Third-party service providers supplying essential services to financial institutions also adhere to similar risk management practices and technical controls.

Step 2: ICT-related incident management, classification, and reporting

Financial institutions must implement and maintain comprehensive systems for managing ICT-related incidents, ensuring resilience and regulatory compliance.

1. Establish an incident management strategy:

Develop a strategy integrating technology, people, and processes to handle ICT incidents and cyber threats effectively.

2. Streamline incident detection and classification:

Implement clear procedures for detecting and classifying incidents, including specific information-gathering requirements and a reporting cadence.

3. Define thresholds for incident classification:

Set criteria to categorize incidents as minor, major, or critical based on impact, downtime, and affected services.

4. Define cyber threat categorization and impact analysis:

Evaluate cyber threats' likelihood and business impact, especially on critical financial systems and services.

5. Harmonize ICT management processes:

Continuously review and optimize incident management, classification, and reporting processes to ensure they remain effective.

6. Maintain documentation and retention:

Retain records of incidents, risk management actions, and compliance measures for at least five years or as required by DORA.

Ensure documentation is accessible for regulatory inspections and audits.

7. Incident reporting and notification:

Establish a clear process for reporting ICT-related incidents and notifying competent authorities of significant incidents within the required timeframes.

8. Maintain detailed records:

Keep detailed records of incidents, including actions to resolve them, follow-up measures, and lessons learned.

9. Business continuity and disaster recovery:

Implement Business Continuity Plans (BCPs): Develop and implement BCPs for critical ICT systems and processes.

Establish Disaster Recovery Plans (DRPs): Ensure DRPs are in place for rapid recovery after ICT disruptions.

Regularly test BCPs and DRPs: Conduct regular tests to verify the effectiveness of continuity and recovery plans.

10. Financial-specific incident management protocols:

Financial institutions should implement protocols specific to the financial sector to manage risks and comply with ICT incident regulations, including DORA and PSD2.

Third-party providers play a key role in financial institutions' operational resilience. They must also develop and follow similar plans. These plans must be regularly tested. They should also notify financial institutions of incidents and collaborate on cyber threat analysis to ensure risk management transparency.

Step 3: Digital operational resilience testing

Financial institutions must adhere to specific DORA-compliant testing requirements to ensure their ICT systems and security measures meet operational resilience standards, reflecting the critical nature of their services.

1. Define the scope of DORA testing:

Identify the systems, tools, protocols, processes, and attack surfaces that need to be tested for operational resilience and security.

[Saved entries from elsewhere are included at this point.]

/-- A warp is eligible for a slot of its bay (R273). -/
def eligible (s : State) (w : Warp) : Bool :=
  freeToIssue s w && !issuedNow s w &&
  (trapFirst s w || match wordFor s w w.issuePc with | some v => wordReady s w v | none => false)

/-- Issue slots of a place. -/
def slotsAt (key : Nat) : List Nat := if key < 100 then [0] else [0, 1]

/-- The warp that holds a slot of a bay: one under a chain hold that has a ready lane (R109). -/
def holderOf (s : State) (key slot : Nat) : Option Warp :=
  s.warps.find? fun w => w.bayKey == key && w.hold == some slot && w.hasLanes

/-- A warp's place in the order of R273: class, deadline, launch, placement of its gang, S.WARP. -/
def Warp.rank (s : State) (w : Warp) : List Int :=
  match (w.gid.bind s.gang?) with
  | none => [-w.cls, pow3 60, 0, 0, w.num]
  | some g => match s.launch? g.lid with
    | none => [-w.cls, pow3 60, 0, g.placedAt, w.num]
    | some x => [-w.cls, if recDeadline x.words = 0 then pow3 60 else recDeadline x.words, x.seq, g.placedAt, w.num]

/-- The first of a list under a strict order. -/
def bestBy {α : Type} (lt : α → α → Bool) : List α → Option α
  | [] => none
  | x :: xs => match bestBy lt xs with
    | none => some x
    | some y => some (if lt y x then y else x)

/-- The choice of a slot among eligible warps (R273): the guard first, ties by lower warp slot; else by rank. -/
def choose (s : State) (ws : List Warp) : Option Warp :=
  match bestBy (fun a b => keyLt (-(a.idle : Int) :: a.orderKey) (-(b.idle : Int) :: b.orderKey)) (ws.filter fun w => decide (729 ≤ w.idle)) with
  | some w => some w
  | none => bestBy (fun a b => keyLt (a.rank s ++ a.orderKey) (b.rank s ++ b.orderKey)) ws

/-- The pipes that the words chosen before leave are enough for a warp's word (R75). -/
def pipesLeft (s : State) (key : Nat) (ws : List Warp) (chosen : List (Nat × Nat)) (w : Warp) : Bool :=
  let need (x : Warp) : Nat := if trapFirst s x then 0 else pipeNeed s x
  let used := ((ws.filter fun x => chosen.any fun p => p.2 == x.wid).map need).foldl (· + ·) 0
  decide (need w + used ≤ pipesFree s key) || decide (need w = 0)

/-- The choices of a place's slots in this cycle, slot 0 first: slot and warp. A warp under a chain hold issues in the slot that holds it
and in no other: DESIGN CHOICE, R109 does not say whether the other slot could issue its word (log entry 97). -/
def choices (s : State) (key : Nat) (ws : List Warp) : List (Nat × Nat) :=
  (slotsAt key).foldl (fun (acc : List (Nat × Nat)) k =>
    let rest : List Warp := ws.filter fun w => !(acc.any fun p => p.2 == w.wid) && pipesLeft s key ws acc w
    let pick : Option Warp := match holderOf s key k with
      | some h => rest.find? fun w => w.wid == h.wid
      | none => choose s (rest.filter fun w => !((slotsAt key).any fun j => j != k && w.hold == some j))
    match pick with
    | some (w : Warp) => acc ++ [(k, w.wid)]
    | none => acc) []

/-- A slot of the place chooses freely, not held by a chain, and a warp's word could have issued in it (R273). -/
def freeSlot (s : State) (key : Nat) (ws : List Warp) (chosen : List (Nat × Nat)) (w : Warp) : Bool :=
  (slotsAt key).any fun k => (holderOf s key k).isNone && pipesLeft s key ws (chosen.filter fun p => p.1 < k) w

/-- The word that a warp issues next, no trap being due in its place, is an arrival. -/
def arrives (s : State) (w : Warp) : Bool :=
  !trapFirst s w && match (wordFor s w w.issuePc).bind decode? with | some i => (meetingOf s w i).isSome | none => false

/-- The slots of a place choose: the chosen warps issue in order of warp slot, arriving words at the end of the cycle; an eligible warp that
is passed over by a free slot counts a cycle (R91, R171, R219, R273). -/
def chooseBay (s : State) (key : Nat) : State :=
  let ws := s.warps.filter fun w => w.bayKey == key && eligible s w
  let cs := choices s key ws
  let order := sortBy (fun (a b : Nat × Nat) =>
    keyLt (((s.warp? a.2).map Warp.orderKey).getD []) (((s.warp? b.2).map Warp.orderKey).getD [])) cs
  let pass (w : Warp) : Warp :=
    if w.bayKey == key && freeSlot s key ws cs w && (ws.any fun x => x.wid == w.wid) && !(cs.any fun p => p.2 == w.wid) then { w with idle := w.idle + 1 } else w
  let ends (p : Nat × Nat) : Bool := match s.warp? p.2 with | some w => arrives s w | none => false
  { s with warps := s.warps.map pass, served := s.served ++ [key], late := s.late ++ (order.filter ends).map (fun p => (p.2, p.1)),
           agenda := ((order.filter fun p => !ends p).map fun p => Turn.issue p.2 p.1) ++ s.agenda }

/-- The arriving words that were chosen issue in order of their places, and the cycle ends (R91, R219). -/
def closeCycle (s : State) : State :=
  let key (p : Nat × Nat) : Nat := ((s.warp? p.1).map Warp.slotKey).getD 0
  { s with late := [], agenda := (sortBy (fun (a b : Nat × Nat) => decide (key a < key b)) s.late).map (fun p => Turn.issue p.1 p.2) ++ [Turn.tick] }

/-- The next place whose slots choose in this cycle: sequencers, then bays in order; withheld ones do not choose. -/
def nextBay (s : State) : Option Nat :=
  let ws := s.warps.filter fun w => !s.served.contains w.bayKey && w.place != .saved && !withheld s w.die && eligible s w
  bestBy (fun a b => decide (a < b)) (ws.map Warp.bayKey)

end Sys2Proof.Machine
end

Ensure that all financial systems, including payment systems, transaction infrastructures, and customer data protection mechanisms, are part of the testing scope.

2. Conduct regular DORA-compliant resilience testing:

Implement regular resilience testing that meets DORA-specific requirements. This may involve more frequent or stringent testing due to the importance of their operations and customer data.

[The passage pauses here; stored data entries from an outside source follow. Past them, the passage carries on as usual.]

-- ==== Sys2Proof/Machine/Sync.lean ====
section
/-! DEFINITION. Machine/Sync.lean: named barriers (R87 to R92, R348, R349), escapement words (R214 to R222), transaction
barrier words (R430, R431), SLEEPT (R424) and TOUCH (R432). -/

namespace Sys2Proof.Machine

open Sys2Proof Tern

/-! ### Named barriers -/

/-- Update barrier q of a gang. -/
def Gang.modBar (g : Gang) (q : Nat) (f : Bar → Bar) : Gang := { g with bars := modIdx (fun i b => if i = q then f b else b) 0 g.bars }

/-- The misuse cases of an arrival (R90). -/
def barMisuse (g : Gang) (wid : Nat) (q n : Int) : Bool :=
  if q < 0 then true
  else match g.bars[q.toNat]? with
    | none => true
    | some b => b.dropped.contains wid || !inR n 1 g.nwarps || (match b.operand with | some m => m != n | none => false) ||
        decide (n - (b.drops - b.dropsNow) < 1)

/-- An arrival (R88, R89). -/
def Bar.arrive (b : Bar) (wid : Nat) (n : Int) (drop : Bool) : Bar :=
  let b1 := { b with operand := some n, arrived := if b.arrived.contains wid then b.arrived else b.arrived ++ [wid] }
  let b2 := if drop && !b1.dropped.contains wid then
    { b1 with dropped := b1.dropped ++ [wid], drops := b1.drops + 1, dropsNow := b1.dropsNow + 1 } else b1
  if (b2.arrived.length : Int) = n - (b2.drops - b2.dropsNow) then
    { b2 with phase := (b2.phase + 1) % 27, operand := none, arrived := [], dropsNow := 0 }
  else b2

/-- The cycle in which the release of a phase that completes now reaches a warp: the next one on the barrier's own core, the ninth on the
partner core; a saved warp's waits end with the first (R91). -/
def barDue (g : Gang) (now : Int) (w : Warp) : Int :=
  match w.place with
  | .slot c _ _ => if g.cores.head? = some c then now + 1 else now + 9
  | _ => now + 1

/-- The open phase of a barrier completes: what waits for it waits for its release (R91). -/
def endBarPhase (s : State) (g : Gang) (q : Nat) (ph : Int) : State :=
  let go (w : Warp) (x : Wait) : Wait := match x.kind with
    | .bar b p => if b = q ∧ p = ph then { x with kind := .barEnd q (barDue g s.now w) } else x
    | _ => x
  { s with warps := s.warps.map fun w =>
      if w.gid = some g.gid then w.allLanes fun _ x => { x with wait := x.wait.map (go w), hwait := x.hwait.map (go w) } else w }

/-- BAR.A, BAR.S and BAR.D (R349). -/
def barWord (i : Instr) (o : BarA) (drop wait : Bool) (s : State) : State :=
  runWord i s fun s c w al =>
    match gangOf s w with
    | none => .plain s
    | some g =>
      if al.isEmpty then .plain s
      else if barMisuse g w.wid o.q o.n then .trap s ⟨cause.barx, listed al 0 0⟩
      else
        let q := o.q.toNat
        let ph := (g.bars.getD q Bar.start).phase
        releaseGang s c w fun s =>
          let s1 := (s.met (.bar g.gid q) w.slotKey).modGang g.gid fun g => g.modBar q fun b => b.arrive w.wid o.n drop
          let s2 := if wait then s1.modWarp c.wid fun w => w.waitOn al (.bar q ph) c.pc else s1
          .plain (if ((g.bars.getD q Bar.start).arrive w.wid o.n drop).phase = ph then s2 else endBarPhase s2 g q ph)

/-- BAR.A. -/
def execBarA (o : BarA) (s : State) : Out := .next (barWord (.barA o) o false false s)
/-- BAR.S. -/
def execBarS (o : BarA) (s : State) : Out := .next (barWord (.barS o) o false true s)
/-- BAR.D. -/
def execBarD (o : BarA) (s : State) : Out := .next (barWord (.barD o) o true false s)
/-- BAR.W (R349). -/
def execBarW (o : BarWA) (s : State) : Out :=
  .next (runWord (.barW o) s fun s c w al =>
    match gangOf s w with
    | none => .plain s
    | some g =>
      if al.isEmpty then .plain s
      else if o.q < 0 || (g.bars[o.q.toNat]?).isNone then .trap s ⟨cause.barx, listed al 0 0⟩
      else .plain (s.modWarp c.wid fun w => w.waitOn al (.bar o.q.toNat (g.bars.getD o.q.toNat Bar.start).phase) c.pc))

/-! ### Escapement words -/

/-- The trap of a channel word on the lanes that act (R214, R222, R223); none when the channel may be used. -/
def snFind (s : State) (w : Warp) (k : Int) (al : List Nat) : Except TrapReq Channel :=
  match chanRef s w k with
  | .priv => .error ⟨cause.priv, listed al 0 0⟩
  | .snx => .error ⟨cause.snx, listed al k 0⟩
  | .ok ch => match s.chan? ch with
    | none => .error ⟨cause.snx, listed al k 0⟩
    | some c => if c.broken then .error ⟨cause.uncor, listed al 0 0⟩ else .ok c

/-- An arriving word (R217, R218, R244). -/
def snArrive (i : Instr) (s : State) (k : Int) (a : Warp → Arrival) : State :=
  runWord i s fun s _ w al =>
    if al.isEmpty then .plain s
    else match snFind s w k al with
      | .error t => .trap s t
      | .ok c =>
        if c.misuse w.wid (a w) then .trap s ⟨cause.snx, listed al k 0⟩
        else .plain (((s.commitWarp w).met (.chan c.ch) w.slotKey).modChan c.ch fun c => c.arrive w.wid w.slotKey (a w) s.now)

/-- SNA. -/
def execSna (o : SnA) (s : State) : Out := .next (snArrive (.sna o) s o.k fun _ => .plain)
/-- SND. -/
def execSnd (o : SnA) (s : State) : Out := .next (snArrive (.snd o) s o.k fun _ => .dropping)
/-- SNR. -/
def execSnr (o : SnrA) (s : State) : Out := .next (snArrive (.snr o) s o.k fun w => .value o.op (w.greg o.a))
/-- SNB. -/
def execSnb (o : SnbA) (s : State) : Out := .next (snArrive (.snb o) s o.k fun w => .bcast (w.greg o.a))

/-- SNW (R221). -/
def execSnw (o : SnGetA) (s : State) : Out :=
  .next (runWord (.snw o) s fun s c w al =>
    if al.isEmpty then .plain s
    else match snFind s w o.k al with
      | .error t => .trap s t
      | .ok ch => match ch.seenBy w.wid with
        | some (_, some v) => .plain (s.modWarp c.wid fun w => w.setG o.d v)
        | some (n, none) => .plain (s.modWarp c.wid fun w => w.waitOn al (.chan ch.ch n o.d) c.pc)
        | none => .plain (s.modWarp c.wid fun w => w.waitOn al (.chan ch.ch ch.count o.d) c.pc))

/-- SNP (R221). -/
def execSnp (o : SnGetA) (s : State) : Out :=
  .next (runWord (.snp o) s fun s c w al =>
    if al.isEmpty then .plain s
    else match snFind s w o.k al with
      | .error t => .trap s t
      | .ok ch =>
        let st : Int := match ch.seenBy w.wid with | some (_, some _) => 1 | some (_, none) => 0 | none => -1
        .plain (s.modWarp c.wid fun w => w.setG o.d (pow3 24 * ch.phase + pow3 23 * st)))

/-! ### Transaction barrier words -/

/-- The barrier that a TB word names, or its trap on the lanes that act (R430, R431). -/
def tbFind (s : State) (w : Warp) (a : Nat) (e : Int) (al : List Nat) : State × Except TrapReq TbLoc :=
  match gangOf s w with
  | some g =>
    let b := w.greg a + e
    if b % 9 != 0 then (s, .error ⟨cause.align, listed al 0 b⟩)
    else if !g.holds b 9 then (s, .error ⟨cause.trans, listed al 12 b⟩)
    else if g.inWindow b then (s, .error ⟨cause.trans, listed al 13 b⟩)
    else if g.unread b 9 then (s, .error ⟨cause.uncor, listed al 0 (81 * (b / 81))⟩)
    else (scrub s g.gid [(b, 9)], .ok (.scr g.gid b))
  | none =>
    let b := w.gpair a + e
    if b % 9 != 0 then (s, .error ⟨cause.align, listed al 0 b⟩)
    else
      let r := checkAddr s w.coreNo w.ctx (w.level == 1) Need.rmw true b
      match r.2 with
      | .fail d => (r.1, .error ⟨cause.trans, listed al d b⟩)
      | .uncor => (r.1, .error ⟨cause.uncor, listed al 0 (81 * (b / 81))⟩)
      | .ok (.dom p x) =>
        let s1 := recallNow r.1 p (x / 81) true
        if s1.mem.bad p (x / 81) then (s1, .error ⟨cause.uncor, listed al 0 (81 * (b / 81))⟩)
        else (takeNow s1 p (x / 81), .ok (.glob p x))
      | .ok (.host _ _ _) => (r.1, .error ⟨cause.trans, listed al 7 b⟩)

/-- Set the dirty trit of a global barrier's page before it is written (R149). -/
def tbDirty (s : State) (w : Warp) (l : TbLoc) (a : Nat) (e : Int) : State :=
  match l with
  | .scr _ _ => s
  | .glob p x => setDirty s w.coreNo w.ctx (w.gpair a + e) (.dom p x)

/-- A TB word: f acts on the barrier with the value v; a bad value is ILLEGAL with T.INFO 1. -/
def tbWord1 (i : Instr) (s : State) (a b : Nat) (e : Int) (ok : Int → Bool) (f : State → Cur → Warp → List Nat → TbLoc → Int → Eff) : State :=
  runWord i s fun s c w al =>
    if al.isEmpty then .plain s
    else
      let r := tbFind s w a e al
      match r.2 with
      | .error t => .trap r.1 t
      | .ok l => if !ok (w.greg b) then illegalTrap r.1 al 1 else f r.1 c w al l (w.greg b)

/-- TBINIT. -/
def execTbinit (o : TbA) (s : State) : Out :=
  .next (tbWord1 (.tbinit o) s o.a o.b o.e (fun v => inR v 1 265720) fun s _ w _ l v => .plain (tbInit (tbDirty s w l o.a o.e) l v))
/-- TBEXP. -/
def execTbexp (o : TbA) (s : State) : Out :=
  .next (tbWord1 (.tbexp o) s o.a o.b o.e (fun v => decide (0 ≤ v)) fun s _ w _ l v => .plain (tbPost (tbDirty s w l o.a o.e) l v))
/-- The release that TBARR carries: of gang scope; on a global barrier of package scope (R201, R431). -/
def releaseAt (s : State) (c : Cur) (w : Warp) (l : TbLoc) (go : State → Eff) : Eff :=
  match l with
  | .scr _ _ => releaseGang s c w go
  | .glob _ _ => releaseFirst s c w 1 go
/-- TBARR: post, test, arrive, test (R431). -/
def execTbarr (o : TbA) (s : State) : Out :=
  .next (tbWord1 (.tbarr o) s o.a o.b o.e (fun v => decide (0 ≤ v)) fun s c w al l v =>
    if (tbGet s l).pending = 0 then .trap s ⟨cause.barx, listed al 0 0⟩
    else releaseAt s c w l fun s => match tbArrive (tbPost (tbDirty s w l o.a o.e) l v) l with
      | some s1 => .plain (s1.met l.meeting w.slotKey)
      | none => .trap s ⟨cause.barx, listed al 0 0⟩)
/-- The wait on a barrier. -/
def tbWaitKind (l : TbLoc) (p : Int) : WaitKind :=
  match l with
  | .scr _ a => .tbar false a p
  | .glob k a => .tbar true (memKey k a) p
/-- TBWAIT: it returns with an acquire (R201). -/
def execTbwait (o : TbA) (s : State) : Out :=
  .next (tbWord1 (.tbwait o) s o.a o.b o.e (fun v => inR v (-13) 13) fun s c w al l v =>
    .plain (if (tbGet s l).phase = v then s.modWarp c.wid fun w => w.waitOn al (tbWaitKind l v) c.pc else acquireGang s w))
/-- TBTEST: an acquire when it finds the phase advanced (R201). -/
def execTbtest (o : TbtestA) (s : State) : Out :=
  .next (tbWord1 (.tbtest o) s o.a o.b o.e (fun v => inR v (-13) 13) fun s c w _ l v =>
    let ph := (tbGet s l).phase
    .plain ((if ph = v then s else acquireGang s w).modWarp c.wid fun w => w.setG o.d (pow3 24 * ph + (if ph = v then 0 else pow3 23))))

/-! ### SLEEPT and TOUCH -/

/-- The due time of a sleeper (R424). -/
def sleepDue (w : Warp) (l : Nat) (o : SleepA) : Int := narrow (w.src l false o.a + o.e) 27
/-- A due time has come. -/
def sleepOver (now due : Int) : Bool := decide (0 ≤ narrow (now - due) 27)

/-- SLEEPT (R424). -/
def execSleept (o : SleepA) (s : State) : Out :=
  .next (runWord (.sleept o) s fun s c w al =>
    .plain (s.modWarp c.wid fun w' => al.foldl (fun w' l =>
      if sleepOver s.now (sleepDue w l o) then w' else w'.waitOn [l] (.sleep (sleepDue w l o)) c.pc) w'))

/-- TOUCH (R432). -/
def execTouch (o : Near) (s : State) : Out :=
  .next (runWord (.touch o) s fun s c w al =>
    match gangOf s w with
    | none => .plain s
    | some g =>
      let us := al.map fun l => (l, w.gpair o.base + w.src l false o.off + o.e)
      match scratchFault g 1 false us with
      | some t => .trap s t
      | none => match touching s c w g 1 us none with
        | .trap s t => .trap s t
        | .hold q => .hold q
        | .sleep s1 p => .stay (s1.modWarp w.wid fun w => w.waitOn c.lanes (.touch p) c.pc)
        | .none => .plain s)

end Sys2Proof.Machine
end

3. Test operational resilience in the context of financial services:

Tailor resilience testing to address the unique risks within the financial industry, including threats related to financial transactions, customer data protection (e.g., PSD2 compliance), and the stability of financial services.

4. Engage in Threat-Led Penetration Testing (TLPT):

Engage in TLPT to simulate advanced, targeted threats aimed explicitly at financial systems such as payment infrastructure, trading platforms, and financial transaction systems.

TLPT should assess vulnerabilities that could directly impact financial services' security and operational resilience.

5. Adhere to regulatory reporting after testing:

After conducting resilience testing, financial institutions must report the results and any vulnerabilities to regulatory authorities. They must also share their mitigation strategies in compliance with DORA and any additional industry-specific regulations.

Critical third-party service providers supporting financial institutions must follow similar practices. They must collaborate closely with third-party ICT service providers to improve risk analysis, refine testing procedures, and establish communication practices that ensure alignment on resilience goals.

Step 4: ICT third-party risk management

Financial institutions must manage third-party risks rigorously to ensure compliance with DORA and other financial industry regulations. This includes assessing and monitoring third-party providers that support critical financial services.

1. Create a third-party ICT service provider register:

Maintain an up-to-date register of all third-party ICT service providers, identifying the associated risks they may pose to business continuity and resilience.

2. Ensure third-party compliance with DORA and financial regulations:

Financial institutions must ensure that their third-party ICT service providers comply with DORA's operational resilience requirements as well as financial sector-specific regulations, such as those concerning payment security and customer data protection.

3. Conduct enhanced third-party risk assessments:

Perform detailed risk assessments of third-party ICT providers, focusing especially on critical services like payment systems, cloud services, and cybersecurity. These assessments should address potential vulnerabilities, service disruptions, and compliance failures.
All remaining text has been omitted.